Input data:
-.-.-
@[simp] theorem State.writePlain_keeps {t0 : State} {s : State} (k : Nat) (n : Nat) (v : Val) (hK : Keeps t0 s) :
    Keeps t0 (State.writePlain s k n v) := by
  unfold State.writePlain
  first
    | (simp (maxDischargeDepth := 60) [hK]; done)
    | (refine Keeps.foldl _ _ (by simp (maxDischargeDepth := 60) [hK]) fun st i => ?_; (try dsimp only); repeat' split
       all_goals first | done | simp (maxDischargeDepth := 60) | (refine Keeps.foldl _ _ (by simp (maxDischargeDepth := 60)) fun st i => ?_; (try dsimp only); repeat' split; all_goals first | done | simp (maxDischargeDepth := 60)))
    | ((try dsimp only); repeat' split; all_goals first | done | exact hK | simp (maxDischargeDepth := 60) [hK] | (refine Keeps.foldl _ _ (by simp (maxDischargeDepth := 60) [hK]) fun st i => ?_; (try dsimp only); repeat' split; all_goals first | done | simp (maxDischargeDepth := 60)))

@[simp] theorem State.writeNow_keeps {t0 : State} {s : State} (k : Nat) (v : Val) (hK : Keeps t0 s) :
    Keeps t0 (State.writeNow s k v).1 := by
  unfold State.writeNow; try dsimp only
  repeat' split
  all_goals first | done | simp (maxDischargeDepth := 60) [hK]

@[simp] theorem State.writeEffect_keeps {t0 : State} {s : State} (src : Src) (r : Row) (k : Nat) (v : Val) (hK : Keeps t0 s) :
    Keeps t0 (State.writeEffect s src r k v).1 := by
  unfold State.writeEffect; try dsimp only
  repeat' split
  all_goals first | done | simp (maxDischargeDepth := 60) [hK]

@[simp] theorem State.writeWhole_keeps {t0 : State} {s : State} (src : Src) (k : Nat) (data : List Byte) (hK : Keeps t0 s) :
    Keeps t0 (State.writeWhole s src k data).1 := by
  unfold State.writeWhole; try dsimp only
  repeat' split
  all_goals first | done | simp (maxDischargeDepth := 60) [hK]

@[simp] theorem State.setSeg_keeps {t0 : State} {s : State} (b : Option SegBuf) (hK : Keeps t0 s) :
    Keeps t0 (State.setSeg s b) := by
  unfold State.setSeg; try dsimp only
  repeat' split
  all_goals first | done | simp (maxDischargeDepth := 60) [hK]

@[simp] theorem State.segAdd_keeps {t0 : State} {s : State} (src : Src) (r : Row) (k : Nat) (declared : Nat) (held : List Byte) (hK : Keeps t0 s) :
    Keeps t0 (State.segAdd s src r k declared held).1 := by
  unfold State.segAdd; try dsimp only
  repeat' split
  all_goals first | done | simp (maxDischargeDepth := 60) [hK]

@[simp] theorem State.segFirst_keeps {t0 : State} {s : State} (src : Src) (r : Row) (k : Nat) (data : List Byte) (hK : Keeps t0 s) :
    Keeps t0 (State.segFirst s src r k data).1 := by
  unfold State.segFirst; try dsimp only
  repeat' split
  all_goals first | done | simp (maxDischargeDepth := 60) [hK]

@[simp] theorem State.segNext_keeps {t0 : State} {s : State} (src : Src) (r : Row) (k : Nat) (off : Nat) (data : List Byte) (hK : Keeps t0 s) :
    Keeps t0 (State.segNext s src r k off data).1 := by
  unfold State.segNext; try dsimp only
  repeat' split
  all_goals first | done | simp (maxDischargeDepth := 60) [hK]

@[simp] theorem State.segDrop_keeps {t0 : State} {s : State} (k : Nat) (off : Nat) (hK : Keeps t0 s) :
    Keeps t0 (State.segDrop s k off) := by
  unfold State.segDrop; try dsimp only
  repeat' split
  all_goals first | done | simp (maxDischargeDepth := 60) [hK]

@[simp] theorem State.writePart_keeps {t0 : State} {s : State} (src : Src) (k : Nat) (off : Nat) (data : List Byte) (hK : Keeps t0 s) :
    Keeps t0 (State.writePart s src k off data).1 := by
  unfold State.writePart; try dsimp only
  repeat' split
  all_goals first | done | simp (maxDischargeDepth := 60) [hK]

@[simp] theorem State.carryOut_keeps {t0 : State} {s : State} (src : Src) (rq : Request) (hK : Keeps t0 s) :
    Keeps t0 (State.carryOut s src rq).1 := by
  unfold State.carryOut; try dsimp only
  repeat' split
  all_goals first | done | simp (maxDischargeDepth := 60) [hK]

@[simp] theorem State.transact_keeps {t0 : State} {s : State} (src : Src) (rq : Request) (hK : Keeps t0 s) :
    Keeps t0 (State.transact s src rq) := by
  unfold State.transact; try dsimp only
  repeat' split
  all_goals first | done | simp (maxDischargeDepth := 60) [hK]

/-! ## Machine/Tick.lean -/

@[simp] theorem State.age_keeps {t0 : State} {s : State} (k : Nat) (n : Nat) (hK : Keeps t0 s) :
    Keeps t0 (State.age s k n) := by
  unfold State.age; try dsimp only
  repeat' split
  all_goals first | done | simp (maxDischargeDepth := 60) [hK]

@[simp] theorem State.pairTick_keeps {t0 : State} {s : State} (hK : Keeps t0 s) :
    Keeps t0 (State.pairTick s) := by
  unfold State.pairTick; try dsimp only
  repeat' split
  all_goals first | done | simp (maxDischargeDepth := 60) [hK]

@[simp] theorem State.traceSwitches_keeps {t0 : State} {s : State} (hK : Keeps t0 s) :
    Keeps t0 (State.traceSwitches s) := by
  unfold State.traceSwitches; try dsimp only
  repeat' split
  all_goals first | done | simp (maxDischargeDepth := 60) [hK]

@[simp] theorem State.tick_keeps {t0 : State} {s : State} (hK : Keeps t0 s) :
    Keeps t0 (State.tick s) := by
  unfold State.tick; try dsimp only
  repeat' split
  all_goals first | done | simp (maxDischargeDepth := 60) [hK]

end Sys2Proof.Machine
end

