-- ==== Sys2Proof/Laws/SameAll.lean ====
section
/-! SUPPORT. Laws.SameAll: Same for every operation on a state, module by module: which parts it leaves alone. -/

set_option linter.unusedSimpArgs false
set_option linter.unusedVariables false

namespace Sys2Proof.Machine

/-! ## Machine/Ops.lean -/

@[simp] theorem State.putI_same {m0 : Nat → Bool} {t0 : State} {s : State} (k : Nat) (i : Int) (hK : Same m0 t0 s)
    (h0 : m0 0 = false ∨ below 0x50000 k = false ∨ tally k = true ∨ below 0x0 k = true) (h1 : m0 1 = false ∨ below 0x100000 k = false ∨ tally k = true ∨ below 0x0 k = true) (h2 : m0 2 = false ∨ below 0x500000 k = false ∨ tally k = true ∨ below 0x0 k = true) (h3 : m0 3 = false ∨ below 0x580000 k = false ∨ tally k = true ∨ below 0x0 k = true) (h4 : m0 4 = false ∨ below 0x600000 k = false ∨ tally k = true ∨ below 0x0 k = true) (h5 : m0 5 = false ∨ below 0x700000 k = false ∨ tally k = true ∨ below 0x0 k = true) (h6 : m0 6 = false ∨ below 0x880000 k = false ∨ tally k = true ∨ below 0x0 k = true) (h7 : m0 7 = false ∨ below 0xA00000 k = false ∨ tally k = true ∨ below 0x0 k = true) (h8 : m0 8 = false ∨ below 0xB00000 k = false ∨ tally k = true ∨ below 0x0 k = true) (h9 : m0 9 = false ∨ below 0x20000 k = false ∨ tally k = true ∨ below 0x10000 k = true) (h10 : m0 10 = false ∨ below 0x50000 k = false ∨ tally k = true ∨ below 0x20000 k = true) (h11 : m0 11 = false ∨ below 0x60000 k = false ∨ tally k = true ∨ below 0x50000 k = true) :
    Same m0 t0 (State.putI s k i) := by
  unfold State.putI; try dsimp only
  repeat' split
  all_goals first | done | simp (maxDischargeDepth := 60) (decide := true) [hK, h0, h1, h2, h3, h4, h5, h6, h7, h8, h9, h10, h11]

@[simp] theorem State.putN_same {m0 : Nat → Bool} {t0 : State} {s : State} (k : Nat) (n : Nat) (hK : Same m0 t0 s)
    (h0 : m0 0 = false ∨ below 0x50000 k = false ∨ tally k = true ∨ below 0x0 k = true) (h1 : m0 1 = false ∨ below 0x100000 k = false ∨ tally k = true ∨ below 0x0 k = true) (h2 : m0 2 = false ∨ below 0x500000 k = false ∨ tally k = true ∨ below 0x0 k = true) (h3 : m0 3 = false ∨ below 0x580000 k = false ∨ tally k = true ∨ below 0x0 k = true) (h4 : m0 4 = false ∨ below 0x600000 k = false ∨ tally k = true ∨ below 0x0 k = true) (h5 : m0 5 = false ∨ below 0x700000 k = false ∨ tally k = true ∨ below 0x0 k = true) (h6 : m0 6 = false ∨ below 0x880000 k = false ∨ tally k = true ∨ below 0x0 k = true) (h7 : m0 7 = false ∨ below 0xA00000 k = false ∨ tally k = true ∨ below 0x0 k = true) (h8 : m0 8 = false ∨ below 0xB00000 k = false ∨ tally k = true ∨ below 0x0 k = true) (h9 : m0 9 = false ∨ below 0x20000 k = false ∨ tally k = true ∨ below 0x10000 k = true) (h10 : m0 10 = false ∨ below 0x50000 k = false ∨ tally k = true ∨ below 0x20000 k = true) (h11 : m0 11 = false ∨ below 0x60000 k = false ∨ tally k = true ∨ below 0x50000 k = true) :
    Same m0 t0 (State.putN s k n) := by
  unfold State.putN; try dsimp only
  repeat' split
  all_goals first | done | simp (maxDischargeDepth := 60) (decide := true) [hK, h0, h1, h2, h3, h4, h5, h6, h7, h8, h9, h10, h11]

@[simp] theorem State.putB_same {m0 : Nat → Bool} {t0 : State} {s : State} (k : Nat) (bs : List Byte) (hK : Same m0 t0 s)
    (h0 : m0 0 = false ∨ below 0x50000 k = false ∨ tally k = true ∨ below 0x0 k = true) (h1 : m0 1 = false ∨ below 0x100000 k = false ∨ tally k = true ∨ below 0x0 k = true) (h2 : m0 2 = false ∨ below 0x500000 k = false ∨ tally k = true ∨ below 0x0 k = true) (h3 : m0 3 = false ∨ below 0x580000 k = false ∨ tally k = true ∨ below 0x0 k = true) (h4 : m0 4 = false ∨ below 0x600000 k = false ∨ tally k = true ∨ below 0x0 k = true) (h5 : m0 5 = false ∨ below 0x700000 k = false ∨ tally k = true ∨ below 0x0 k = true) (h6 : m0 6 = false ∨ below 0x880000 k = false ∨ tally k = true ∨ below 0x0 k = true) (h7 : m0 7 = false ∨ below 0xA00000 k = false ∨ tally k = true ∨ below 0x0 k = true) (h8 : m0 8 = false ∨ below 0xB00000 k = false ∨ tally k = true ∨ below 0x0 k = true) (h9 : m0 9 = false ∨ below 0x20000 k = false ∨ tally k = true ∨ below 0x10000 k = true) (h10 : m0 10 = false ∨ below 0x50000 k = false ∨ tally k = true ∨ below 0x20000 k = true) (h11 : m0 11 = false ∨ below 0x60000 k = false ∨ tally k = true ∨ below 0x50000 k = true) :
    Same m0 t0 (State.putB s k bs) := by
  unfold State.putB; try dsimp only
  repeat' split
  all_goals first | done | simp (maxDischargeDepth := 60) (decide := true) [hK, h0, h1, h2, h3, h4, h5, h6, h7, h8, h9, h10, h11]

@[simp] theorem State.addC_same {m0 : Nat → Bool} {t0 : State} {s : State} (k : Nat) (n : Nat) (hK : Same m0 t0 s)
    (h0 : m0 0 = false ∨ below 0x50000 k = false ∨ tally k = true ∨ below 0x0 k = true) (h1 : m0 1 = false ∨ below 0x100000 k = false ∨ tally k = true ∨ below 0x0 k = true) (h2 : m0 2 = false ∨ below 0x500000 k = false ∨ tally k = true ∨ below 0x0 k = true) (h3 : m0 3 = false ∨ below 0x580000 k = false ∨ tally k = true ∨ below 0x0 k = true) (h4 : m0 4 = false ∨ below 0x600000 k = false ∨ tally k = true ∨ below 0x0 k = true) (h5 : m0 5 = false ∨ below 0x700000 k = false ∨ tally k = true ∨ below 0x0 k = true) (h6 : m0 6 = false ∨ below 0x880000 k = false ∨ tally k = true ∨ below 0x0 k = true) (h7 : m0 7 = false ∨ below 0xA00000 k = false ∨ tally k = true ∨ below 0x0 k = true) (h8 : m0 8 = false ∨ below 0xB00000 k = false ∨ tally k = true ∨ below 0x0 k = true) (h9 : m0 9 = false ∨ below 0x20000 k = false ∨ tally k = true ∨ below 0x10000 k = true) (h10 : m0 10 = false ∨ below 0x50000 k = false ∨ tally k = true ∨ below 0x20000 k = true) (h11 : m0 11 = false ∨ below 0x60000 k = false ∨ tally k = true ∨ below 0x50000 k = true) :
    Same m0 t0 (State.addC s k n) := by
  unfold State.addC; try dsimp only
  repeat' split
  all_goals first | done | simp (maxDischargeDepth := 60) (decide := true) [hK, h0, h1, h2, h3, h4, h5, h6, h7, h8, h9, h10, h11]
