theorem execClaimSend_law  (s : State) :
    ∃ s1, execClaimSend s = .next s1 ∧ Keeps s s1 ∧ ∀ m0 : Nat → Bool, m0 4 = false → m0 5 = false → m0 6 = false → m0 7 = false → m0 8 = false → m0 37 = false → m0 43 = false → Same m0 s s1 := by
  exact ⟨_, rfl, by simp (maxDischargeDepth := 60), fun m0 h4 h5 h6 h7 h8 h37 h43 => by simp (maxDischargeDepth := 60) (decide := true) [h4, h5, h6, h7, h8, h37, h43]⟩

theorem execMirrorItem_law (item : MirrorItem) (s : State) :
    ∃ s1, execMirrorItem item s = .next s1 ∧ Keeps s s1 ∧ ∀ m0 : Nat → Bool, m0 0 = false → m0 1 = false → m0 2 = false → m0 3 = false → m0 4 = false → m0 5 = false → m0 6 = false → m0 7 = false → m0 8 = false → m0 9 = false → m0 10 = false → m0 11 = false → m0 24 = false → m0 26 = false → m0 27 = false → m0 28 = false → m0 37 = false → m0 39 = false → m0 43 = false → Same m0 s s1 := by
  exact ⟨_, rfl, by simp (maxDischargeDepth := 60), fun m0 h0 h1 h2 h3 h4 h5 h6 h7 h8 h9 h10 h11 h24 h26 h27 h28 h37 h39 h43 => by simp (maxDischargeDepth := 60) (decide := true) [h0, h1, h2, h3, h4, h5, h6, h7, h8, h9, h10, h11, h24, h26, h27, h28, h37, h39, h43]⟩

theorem execPairLaneUp_law (lane : Fin 2) (s : State) :
    ∃ s1, execPairLaneUp lane s = .next s1 ∧ Keeps s s1 ∧ ∀ m0 : Nat → Bool, m0 1 = false → m0 2 = false → m0 3 = false → m0 4 = false → m0 5 = false → m0 6 = false → m0 7 = false → m0 8 = false → m0 11 = false → m0 43 = false → Same m0 s s1 := by
  exact ⟨_, rfl, by simp (maxDischargeDepth := 60), fun m0 h1 h2 h3 h4 h5 h6 h7 h8 h11 h43 => by simp (maxDischargeDepth := 60) (decide := true) [h1, h2, h3, h4, h5, h6, h7, h8, h11, h43]⟩

theorem execPairLaneDown_law (lane : Fin 2) (s : State) :
    ∃ s1, execPairLaneDown lane s = .next s1 ∧ Keeps s s1 ∧ ∀ m0 : Nat → Bool, m0 4 = false → m0 5 = false → m0 6 = false → m0 7 = false → m0 8 = false → Same m0 s s1 := by
  exact ⟨_, rfl, by simp (maxDischargeDepth := 60), fun m0 h4 h5 h6 h7 h8 => by simp (maxDischargeDepth := 60) (decide := true) [h4, h5, h6, h7, h8]⟩

theorem execTakeover_law (gap : Nat) (s : State) :
    ∃ s1, execTakeover gap s = .next s1 ∧ Keeps s s1 ∧ ∀ m0 : Nat → Bool, m0 0 = false → m0 1 = false → m0 2 = false → m0 3 = false → m0 4 = false → m0 5 = false → m0 6 = false → m0 7 = false → m0 8 = false → m0 9 = false → m0 10 = false → m0 11 = false → m0 21 = false → m0 22 = false → m0 24 = false → m0 26 = false → m0 27 = false → m0 28 = false → m0 32 = false → m0 33 = false → m0 34 = false → m0 35 = false → m0 36 = false → m0 37 = false → m0 39 = false → m0 42 = false → m0 43 = false → Same m0 s s1 := by
  exact ⟨_, rfl, by simp (maxDischargeDepth := 60), fun m0 h0 h1 h2 h3 h4 h5 h6 h7 h8 h9 h10 h11 h21 h22 h24 h26 h27 h28 h32 h33 h34 h35 h36 h37 h39 h42 h43 => by simp (maxDischargeDepth := 60) (decide := true) [h0, h1, h2, h3, h4, h5, h6, h7, h8, h9, h10, h11, h21, h22, h24, h26, h27, h28, h32, h33, h34, h35, h36, h37, h39, h42, h43]⟩
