-- ==== Sys2Proof/Laws/State.lean ====
section
/-! SUPPORT. Laws of State: what each write of a dictionary element leaves alone, and what an element then reads as. -/

namespace Sys2Proof.Machine

/-! ## Reading after writing -/

@[simp] theorem State.get_put (s : State) (k j : Nat) (v : Val) : (s.put k v).get j = if j = k then v else s.get j := by
  unfold State.get State.put
  split
  · rename_i h; subst h; exact objGet_put_same _ _ _
  · rename_i h; exact objGet_put_other _ _ h

@[simp] theorem State.get_putI (s : State) (k j : Nat) (i : Int) : (s.putI k i).get j = if j = k then .num i else s.get j :=
  State.get_put s k j _
@[simp] theorem State.get_putN (s : State) (k j n : Nat) : (s.putN k n).get j = if j = k then .num n else s.get j :=
  State.get_put s k j _
@[simp] theorem State.get_putB (s : State) (k j : Nat) (bs : List Byte) :
    (s.putB k bs).get j = if j = k then .bytes bs else s.get j := State.get_put s k j _

@[simp] theorem State.nat_put (s : State) (k j : Nat) (v : Val) :
    (s.put k v).nat j = if j = k then v.int.toNat else s.nat j := by
  unfold State.nat State.int; rw [State.get_put]; split <;> rfl
@[simp] theorem State.nat_putN (s : State) (k j n : Nat) : (s.putN k n).nat j = if j = k then n else s.nat j := by
  unfold State.putN; rw [State.nat_put]; split <;> simp [Val.int]
@[simp] theorem State.nat_putI (s : State) (k j : Nat) (i : Int) : (s.putI k i).nat j = if j = k then i.toNat else s.nat j := by
  unfold State.putI; rw [State.nat_put]; rfl
@[simp] theorem State.nat_putB (s : State) (k j : Nat) (bs : List Byte) : (s.putB k bs).nat j = if j = k then 0 else s.nat j := by
  unfold State.putB; rw [State.nat_put]; rfl

@[simp] theorem State.int_put (s : State) (k j : Nat) (v : Val) : (s.put k v).int j = if j = k then v.int else s.int j := by
  unfold State.int; rw [State.get_put]; split <;> rfl
@[simp] theorem State.int_putN (s : State) (k j n : Nat) : (s.putN k n).int j = if j = k then (n : Int) else s.int j :=
  State.int_put s k j _
@[simp] theorem State.int_putI (s : State) (k j : Nat) (i : Int) : (s.putI k i).int j = if j = k then i else s.int j :=
  State.int_put s k j _

@[simp] theorem State.blob_put (s : State) (k j : Nat) (v : Val) : (s.put k v).blob j = if j = k then v.blob else s.blob j := by
  unfold State.blob; rw [State.get_put]; split <;> rfl
@[simp] theorem State.blob_putB (s : State) (k j : Nat) (bs : List Byte) :
    (s.putB k bs).blob j = if j = k then bs else s.blob j := State.blob_put s k j _

/-- A counter counts modulo 2^32, and no other element moves. -/
@[simp] theorem State.nat_addC (s : State) (k j n : Nat) :
    (s.addC k n).nat j = if j = k then (s.nat k + n) % 4294967296 else s.nat j := State.nat_putN s k j _
@[simp] theorem State.nat_count (s : State) (k j : Nat) :
    (s.count k).nat j = if j = k then (s.nat k + 1) % 4294967296 else s.nat j := State.nat_putN s k j _
@[simp] theorem State.nat_putBit (s : State) (k j i : Nat) (b : Bool) :
    (s.putBit k i b).nat j = if j = k then setBit (s.nat k) i b else s.nat j := State.nat_putN s k j _
@[simp] theorem State.get_addC (s : State) (k j n : Nat) :
    (s.addC k n).get j = if j = k then .num ((s.nat k + n) % 4294967296 : Nat) else s.get j := State.get_put s k j _
@[simp] theorem State.get_count (s : State) (k j : Nat) :
    (s.count k).get j = if j = k then .num ((s.nat k + 1) % 4294967296 : Nat) else s.get j := State.get_put s k j _

/-- What is sent is appended to what was sent. -/
@[simp] theorem State.send_sent (s : State) (e : Emit) : (s.send e).sent = s.sent ++ [e] := rfl
@[simp] theorem State.send_objs (s : State) (e : Emit) : (s.send e).objs = s.objs := rfl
-.-.-
Problem to work on:
Find "s.blob j := by" in the entries above and copy that whole line exactly, then each line after it through the line that contains "theorem State.nat_count (s".

Response below:
@[simp] theorem State.blob_put (s : State) (k j : Nat) (v : Val) : (s.put k v).blob j = if j = k then v.blob else s.blob j := by
  unfold State.blob; rw [State.get_put]; split <;> rfl
@[simp] theorem State.blob_putB (s : State) (k j : Nat) (bs : List Byte) :
    (s.putB k bs).blob j = if j = k then bs else s.blob j := State.blob_put s k j _

/-- A counter counts modulo 2^32, and no other element moves. -/
@[simp] theorem State.nat_addC (s : State) (k j n : Nat) :
    (s.addC k n).nat j = if j = k then (s.nat k + n) % 4294967296 else s.nat j := State.nat_putN s k j _
@[simp] theorem State.nat_count (s : State) (k j : Nat) :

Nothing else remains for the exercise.